Florida's 14 egg farms – from Indiantown and Okeechobee through Central Florida – in recent years have boosted systems to stay clean and to keep salmonella from henhouses, said Paul Raynes, egg program manager for the Florida Department of Agriculture and Consumer Services.

All are owned by the nation's No. 1 egg producer, Cal-Maine Foods. The company bought the farms since 2005 and improved plant cleaning, egg washing and cold storage, Raynes said.

"They spent a lot of money fixing up the facilities and making them first-class facilities, doing repairs and correcting problems," Raynes said.

Publix buys all of its eggs sold in Florida from Cal- Maine, while Whole Foods buys its store brand eggs from South Carolina, chain officials said. Winn-Dixie did not respond to questions about its eggs.

Cal-Maine recalled 9.9 million eggs that it bought from the affected Iowa farms, but none came to Florida. Cal-Maine officials declined to comment for this story.

Florida's rules governing egg farms and packing plants are considered among the nation's toughest, national safety advocates said. But unlike California and a few other states, Florida does not make regular inspections – visiting only to grade eggs – and relies on companies to comply with the rules.

Raynes, a former FDA official, called the approach a partnership: "Florida has one of the best programs I've ever seen." The last known salmonella outbreak from Florida eggs happened in 1993, when 12 people got sick after eating homemade ice cream at a Jacksonville psychiatric hospital picnic.

But food safety advocates said Cal-Maine does not routinely vaccinate hens against salmonella and only a few states require it. Officials say vaccination is expensive and not proven effective.

Advocates counter that several studies show inoculating prevents the bacteria and would cost 4 cents to 14 cents per hen. Salmonella illnesses in Great Britain plunged from 15,000 a year in 1997 to 580 last year, a decline attributed to mandatory inoculation.

Cal-Maine inoculates some Florida hens because it's profitable, advocates said. The company sells to the nation's No. 1 brand, premium-priced Eggland's Best, which only buys eggs from vaccinated hens.

Cal-Maine also feeds some hens all-vegetable diets without bone meal, and some get all- vegan organic feed for eggs sold under its specialty brand, 4-Grain.

Food-safety attorney Babcock questioned why companies couldn't expand those practices to better protect all eggs.

"The things that egg producers could do to greatly reduce salmonella in eggs, they're not that hard," Babcock said.
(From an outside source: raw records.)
/-- Dynamic launches that wait for an entry that has been killed or refused are refused with PREDFAIL, and so in turn are those that wait for them; `fuel` bounds the chain (R66, R69). (DEDUCED: log 102.) -/
def State.refuseAfter (s : State) : Nat → BitVec 8 → State
  | 0, _ => s
  | fuel + 1, e =>
    let victims := (s.entries.filter fun p => p.2.waitsFor e).map fun p => BitVec.ofNat 8 p.1
    let s := s.mapEntries fun _ x => if x.waitsFor e then { x with st := .refused, status := 0x08, hdr := none } else x
    victims.foldl (fun s v => s.refuseAfter fuel v) s

/-- The last launch of a job on the package has left: its rounds and the numbers of its FREDs are forgotten, since a group is its job's (R320). (DEDUCED: log 60.) -/
def State.endJob (s : State) (job : BitVec 32) : State :=
  if s.entries.any fun e => e.2.job == job && (e.2.st == .running || e.2.st == .parked || e.2.st == .admitted) then s
  else { s with rounds := s.rounds.filter (fun r => r.job != job),
                fredNo := s.fredNo.filter fun k => k.1 / 2 ^ 32 != job.toNat }

/-- An entry leaves the machine: its regions, tiles, sequencers and links are free, the steps it still had ahead are dropped, and dynamic launches that name it learn of its retirement. -/
def State.leave (s : State) (e : BitVec 8) (status : Byte) (killed : Bool) : State :=
  let s := (s.freeTiles e).freeSeqrs e killed
  let ks := s.keysOf e
  let mine := fun (i : Instr) => i == .contextSaveDone e || i == .contextRestoreDone e || i == .replacement e || i == .launchStart e ||
    ks.any fun k => i == .regionRelease k
  let s := s.dropRegions e
  let s := s.save e []
  let s := { s with pending := s.pending.filter (fun p => !mine p.2.1), agenda := s.agenda.filter fun p => !mine p.1 }
  let after := fun (x : Entry) => x.st == .admitted && x.ctl.getLsbD 1 && x.pred == e && !killed
  let s := s.mapEntries fun _ x => if after x then { x with predAt := some s.ptime.toNat } else x
  (s.updEntry e fun x => { x with st := .retired, status := status, killed := killed, saving := false, links := [] }).endJob (s.entry e).job

/-- KILL (R65, R74, R350): every region of the launch on the package ends. -/
def State.kill (s : State) (e : BitVec 8) : State := ((s.discard e).leave e 0x0B true).refuseAfter 256 e

/-- A launch's last region has retired (R74, R384). -/
def State.retire (s : State) (e : BitVec 8) : State := s.leave e 0 false

/-! ## REPLAY (R94, R95) -/

/-- The pages on which far copies and holding operations of a launch are parked. -/
def State.parkedPages (s : State) (e : BitVec 8) : List Nat :=
  (((s.workedFor e).flatMap fun t => (s.tile t).far.copies.filterMap fun (c : Copy) => match c.st with
      | .parked va => some (va / 65536)
      | _ => none) ++
    ((s.ops.filter fun (o : HoldOp) => (s.workedFor e).contains o.tile).filterMap fun (o : HoldOp) => o.parked.map fun va => va / 65536)).dedup
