-- ==== Sys2Proof/Machine/Scalar.lean ====
section
/-! DEFINITION. The 45 S instructions (08: R158 to R169). -/

namespace Sys2Proof.Machine

/-- A two-source scalar operation (R161). -/
def State.alu2 (s : State) (p : BitVec 4) (op l : Nat) (d a b : BitVec 6) (f : W64 → W64 → W64) : Out :=
  s.when p fun s => s.resultS d l (f (s.rs a) (s.rs b)) (tagOf [s.ts a, s.ts b] (opk 0 op))

/-- A scalar operation with an immediate (R161). -/
def State.aluI (s : State) (p : BitVec 4) (op l : Nat) (d a : BitVec 6) (f : W64 → W64) : Out :=
  s.when p fun s => s.resultS d l (f (s.rs a)) (tagOf [s.ts a, immTag] (opk 0 op))

/-- A one-source scalar operation (R161). -/
def State.alu1 (s : State) (p : BitVec 4) (op l : Nat) (d a : BitVec 6) (f : W64 → W64) : Out :=
  s.when p fun s => s.resultS d l (f (s.rs a)) (tagOf [s.ts a] (opk 0 op))

/-- The shift count s[B][5:0] (R161). -/
def shCount (b : W64) : Nat := b.toNat % 64

/-- signed high product (R161). -/
def mulhS (a b : W64) : W64 := BitVec.ofInt 64 (Int.fdiv (a.toInt * b.toInt) (2 ^ 64))

/-- unsigned high product (R161). -/
def mulhU (a b : W64) : W64 := BitVec.ofNat 64 (a.toNat * b.toNat / 2 ^ 64)

/-- DIVU and REMU; a divisor of 0 gives all ones (R134, R161). -/
def divu (a b : W64) : W64 := if b = 0 then BitVec.allOnes 64 else a / b
def remu (a b : W64) : W64 := if b = 0 then BitVec.allOnes 64 else a % b

/-- ADDW's narrowing: the low 32 bits, sign-extended (R161). -/
def signW (x : W64) : W64 := (x.setWidth 32).signExtend 64

/-- BEXT (R161): bits above 63 read 0. -/
def bext (a b : W64) : W64 := BitVec.ofNat 64 (a.toNat / 2 ^ (b.toNat % 64) % 2 ^ field b.toNat 8 6)

/-- BINS (R161). -/
def bins (old a b : W64) : W64 :=
  let m : W64 := BitVec.ofNat 64 ((2 ^ field b.toNat 8 6 - 1) * 2 ^ (b.toNat % 64))
  (old &&& ~~~ m) ||| (BitVec.ofNat 64 (a.toNat * 2 ^ (b.toNat % 64)) &&& m)

def execAdd (p : BitVec 4) (d a b : BitVec 6) (s : State) : Out := s.alu2 p 0x01 1 d a b fun x y => x + y
def execSub (p : BitVec 4) (d a b : BitVec 6) (s : State) : Out := s.alu2 p 0x02 1 d a b fun x y => x - y
def execAddi (p : BitVec 4) (d a : BitVec 6) (imm : BitVec 9) (s : State) : Out := s.aluI p 0x03 1 d a fun x => x + imm64 imm
def execAnd (p : BitVec 4) (d a b : BitVec 6) (s : State) : Out := s.alu2 p 0x04 1 d a b fun x y => x &&& y
def execOr (p : BitVec 4) (d a b : BitVec 6) (s : State) : Out := s.alu2 p 0x05 1 d a b fun x y => x ||| y
def execXor (p : BitVec 4) (d a b : BitVec 6) (s : State) : Out := s.alu2 p 0x06 1 d a b fun x y => x ^^^ y
def execAndi (p : BitVec 4) (d a : BitVec 6) (imm : BitVec 9) (s : State) : Out := s.aluI p 0x07 1 d a fun x => x &&& imm64 imm
def execOri (p : BitVec 4) (d a : BitVec 6) (imm : BitVec 9) (s : State) : Out := s.aluI p 0x08 1 d a fun x => x ||| imm64 imm
def execXori (p : BitVec 4) (d a : BitVec 6) (imm : BitVec 9) (s : State) : Out := s.aluI p 0x09 1 d a fun x => x ^^^ imm64 imm
def execShl (p : BitVec 4) (d a b : BitVec 6) (s : State) : Out := s.alu2 p 0x0A 1 d a b fun x y => x <<< shCount y
def execShr (p : BitVec 4) (d a b : BitVec 6) (s : State) : Out := s.alu2 p 0x0B 1 d a b fun x y => x >>> shCount y
def execSra (p : BitVec 4) (d a b : BitVec 6) (s : State) : Out := s.alu2 p 0x0C 1 d a b fun x y => x.sshiftRight (shCount y)
def execShli (p : BitVec 4) (d a n : BitVec 6) (s : State) : Out := s.aluI p 0x0D 1 d a fun x => x <<< n.toNat
def execShri (p : BitVec 4) (d a n : BitVec 6) (s : State) : Out := s.aluI p 0x0E 1 d a fun x => x >>> n.toNat
def execSrai (p : BitVec 4) (d a n : BitVec 6) (s : State) : Out := s.aluI p 0x0F 1 d a fun x => x.sshiftRight n.toNat
def execMul (p : BitVec 4) (d a b : BitVec 6) (s : State) : Out := s.alu2 p 0x10 3 d a b fun x y => x * y
def execMulh (p : BitVec 4) (d a b : BitVec 6) (s : State) : Out := s.alu2 p 0x11 3 d a b mulhS
def execMulhu (p : BitVec 4) (d a b : BitVec 6) (s : State) : Out := s.alu2 p 0x12 3 d a b mulhU
def execDivu (p : BitVec 4) (d a b : BitVec 6) (s : State) : Out := s.alu2 p 0x13 18 d a b divu
def execRemu (p : BitVec 4) (d a b : BitVec 6) (s : State) : Out := s.alu2 p 0x14 18 d a b remu
def execMin (p : BitVec 4) (d a b : BitVec 6) (s : State) : Out := s.alu2 p 0x15 1 d a b fun x y => if x.sle y then x else y
def execMax (p : BitVec 4) (d a b : BitVec 6) (s : State) : Out := s.alu2 p 0x16 1 d a b fun x y => if x.sle y then y else x
def execMinu (p : BitVec 4) (d a b : BitVec 6) (s : State) : Out := s.alu2 p 0x17 1 d a b fun x y => if x.ule y then x else y
def execMaxu (p : BitVec 4) (d a b : BitVec 6) (s : State) : Out := s.alu2 p 0x18 1 d a b fun x y => if x.ule y then y else x
def execClz (p : BitVec 4) (d a : BitVec 6) (s : State) : Out := s.alu1 p 0x19 1 d a fun x => BitVec.ofNat 64 (clz 64 x.toNat)
def execPopc (p : BitVec 4) (d a : BitVec 6) (s : State) : Out := s.alu1 p 0x1A 1 d a fun x => BitVec.ofNat 64 (popc 64 x.toNat)
def execAddw (p : BitVec 4) (d a b : BitVec 6) (s : State) : Out := s.alu2 p 0x28 1 d a b fun x y => signW (x + y)
def execSubw (p : BitVec 4) (d a b : BitVec 6) (s : State) : Out := s.alu2 p 0x29 1 d a b fun x y => signW (x - y)
def execRotl (p : BitVec 4) (d a b : BitVec 6) (s : State) : Out := s.alu2 p 0x2A 1 d a b fun x y => x.rotateLeft (shCount y)
def execBext (p : BitVec 4) (d a b : BitVec 6) (s : State) : Out := s.alu2 p 0x2B 1 d a b bext
def execMuli (p : BitVec 4) (d a : BitVec 6) (imm : BitVec 9) (s : State) : Out := s.aluI p 0x2D 3 d a fun x => x * imm64 imm

/-- BINS reads s[D] as its third source (R161). -/
def execBins (p : BitVec 4) (d a b : BitVec 6) (s : State) : Out :=
  s.when p fun s => s.resultS d 1 (bins (s.rs d) (s.rs a) (s.rs b)) (tagOf [s.ts a, s.ts b, s.ts d] (opk 0 0x2C))

/-- MOVI (R162). -/
def execMovi (p : BitVec 4) (d : BitVec 6) (imm : BitVec 15) (s : State) : Out :=
  s.when p fun s => s.resultS d 1 (imm64 imm) (tagOf [immTag] (opk 0 0x1B))

/-- MOVSH (R162). -/
def execMovsh (p : BitVec 4) (d : BitVec 6) (imm : BitVec 15) (s : State) : Out :=
  s.when p fun s => s.resultS d 1 ((s.rs d <<< 15) ||| imm.setWidth 64) (tagOf [s.ts d, immTag] (opk 0 0x1C))

/-- SEL (R162). -/
def execSel (p : BitVec 4) (d a b : BitVec 6) (f : BitVec 3) (s : State) : Out :=
  s.when p fun s => s.resultS d 1 (if s.rp (f.setWidth 4) then s.rs a else s.rs b) (tagOf [s.ts a, s.ts b] (opk 0 0x1D))

/-- EXTF (R162): a WID field cut with the launch's widths. -/
def execExtf (p : BitVec 4) (d a : BitVec 6) (f : BitVec 3) (s : State) : Out :=
  s.when p fun s =>
    let w := (s.thdr s.cur.tile).widw
    s.resultS d 1 (BitVec.ofNat 64 ((s.rs a).toNat / 2 ^ widBase w f.toNat % 2 ^ w.getD f.toNat 0)) (tagOf [s.ts a] (opk 0 0x1E))

/-- LEA (R162): an offset of 2^59 or more saturates. -/
def execLea (p : BitVec 4) (d a : BitVec 6) (e : BitVec 5) (s : State) : Out :=
  s.when p fun s =>
    s.resultS d 1 (BitVec.ofNat 64 (e.toNat * 2 ^ 59 + min (s.rs a).toNat (2 ^ 59 - 1))) (tagOf [s.ts a, immTag] (opk 0 0x1F))

/-- CMP (R163). (DEDUCED: log 93.) -/
def execCmp (p d : BitVec 4) (a b : BitVec 6) (f : BitVec 3) (s : State) : Out :=
  s.when p fun s => s.resultP d 1 (condI f (s.rs a) (s.rs b))

/-- CMPI (R163). (DEDUCED: log 93.) -/
def execCmpi (p d : BitVec 4) (c : BitVec 2) (a : BitVec 6) (imm : BitVec 9) (s : State) : Out :=
  s.when p fun s => s.resultP d 1 (condImm c (s.rs a) (imm64 imm))

/-- PLOG (R163). (DEDUCED: log 93.) -/
def execPlog (p d a b : BitVec 4) (f : BitVec 3) (s : State) : Out :=
  s.when p fun s => s.resultP d 1 (plogOp f (s.rp a) (s.rp b))

/-- MFSR (R167): the register as it stands on k + 1, written at k + 2. -/
def execMfsr (p : BitVec 4) (d idx : BitVec 6) (s : State) : Out :=
  s.when p fun s =>
    let tag := tagOf [immTag] (opk 0 0x23)
    (s.emit (.delay ⟨s.landAt 1, s.cur.slot, .sample idx
      ⟨s.landAt 2, s.cur.cycle, s.cur.slot, .s d, 0, 0, tag, 0, 0⟩⟩)).entryTag tag

/-- MTSR (R167): PRIV, then ALIGN for a gate register; otherwise seen from k + 2. -/
def execMtsr (p : BitVec 4) (a idx : BitVec 6) (s : State) : Out :=
  s.when p fun s =>
    let v := s.rs a
    if privWrite (s.cur.ctx == .handler) idx then s.raiseOpen 0x19
    else if 0x18 ≤ idx.toNat ∧ idx.toNat < 0x20 ∧ v.toNat % 16 ≠ 0 then s.raiseOpen 0x08
    else s.emit (.delay ⟨s.landAt 2, s.cur.slot, .sysreg idx v⟩)

/-- The byte address of LDS and STS (R168). (DEDUCED: log 42.) -/
def State.ldsAddr (s : State) (a b : BitVec 6) (z : Nat) : Int := (s.rs a).toNat + b.toInt * z

/-- LDS (R168). -/
def execLds (p : BitVec 4) (d a b : BitVec 6) (f : BitVec 3) (s : State) : Out :=
  s.when p fun s =>
    let z := 2 ^ (f.toNat % 4)
    let x := s.ldsAddr a b z
    let r := s.memAccess false false (misaligned z) s.eng 0 [(0, x)]
    if r.2 then
      let v := s.ctile.view s.cur.ctx s.cur.cycle
      let n := readN v.spad x.toNat z
      let val : W64 := if f.getLsbD 2 then BitVec.ofInt 64 (sext n (8 * z)) else BitVec.ofNat 64 n
      r.1.resultS d (r.1.loadLat 4 [(x.toNat / 256, x.toNat)]) val (SMap.get 0 v.ltag (x.toNat / 256))
    else r.1

/-- STS (R168). -/
def execSts (p : BitVec 4) (d a b : BitVec 6) (f : BitVec 2) (s : State) : Out :=
  s.when p fun s =>
    let z := 2 ^ f.toNat
    let x := s.ldsAddr a b z
    let r := s.memAccess true false (misaligned z) s.eng 0 [(0, x)]
    if r.2 then
      let bs := (List.range z).zip (toBytes z (s.rs d).toNat) |>.map fun ib => (x.toNat + ib.1, ib.2)
      r.1.bufferStore 2 bs [x.toNat / 256] (s.ts d ^^^ opk 0 0x26) false
    else r.1

/-- LDF (R169): the checks at the commit point; the load itself starts when the bundle commits. (DEDUCED: log 46.) -/
def execLdf (p : BitVec 4) (d a : BitVec 6) (imm : BitVec 9) (s : State) : Out :=
  s.when p fun s =>
    let e := s.rs a
    let o : Int := extOffset e + imm.toInt * 8
    let addr : W64 := BitVec.ofInt 64 (extIndex e * 2 ^ 59 + o)
    let ok := match s.extent s.cur.tile (extIndex e) with
      | none => false
      | some x => x.covers o 8 true false && x.cls != 0 && s.ownsPrivate s.cur.tile x
    if !ok then s.raiseAt 0x07 addr
    else if extOffset e % 8 ≠ 0 then s.raiseAt 0x08 addr
    else
      let tag := tagOf [s.ts a, immTag] (opk 0 0x27)
      (s.emit (.ldf ⟨0, s.cur.cycle, s.cur.slot, .s d, 0, 0, tag, 0, 0⟩ addr)).entryTag tag

end Sys2Proof.Machine
end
Advocates hope that the new federal rules will help. Egg farms and plants must: Buy hens from farms inspected for salmonella; do more to keep rodents and bugs out of henhouses; do more to prevent contamination when workers move among houses; allow fewer visitors and make them take steps such as wearing protective suits and booties; and refrigerate eggs to 45 degrees within 36 hours of laying.

Farms must also test eggs, chicks and hens, and if salmonella is found, disinfect and begin egg treatment and testing until eggs test negative four times in a row.

The nation's food industry also touts a voluntary program of standards and annual inspections by its Safe Quality Foods Institute. The guidelines are tougher than the government's, said Jill Hollingsworth, vice president of food safety.

All of Cal-Maine's 35 egg processing plants in 16 states scored the program's highest ratings. But only 139 nationally out of about 600 large plants comply, and only one egg farm in the nation participates.

"The next step is for the processors and retailers to demand that the farms get certified," Hollingsworth said. "That's how to tackle salmonella."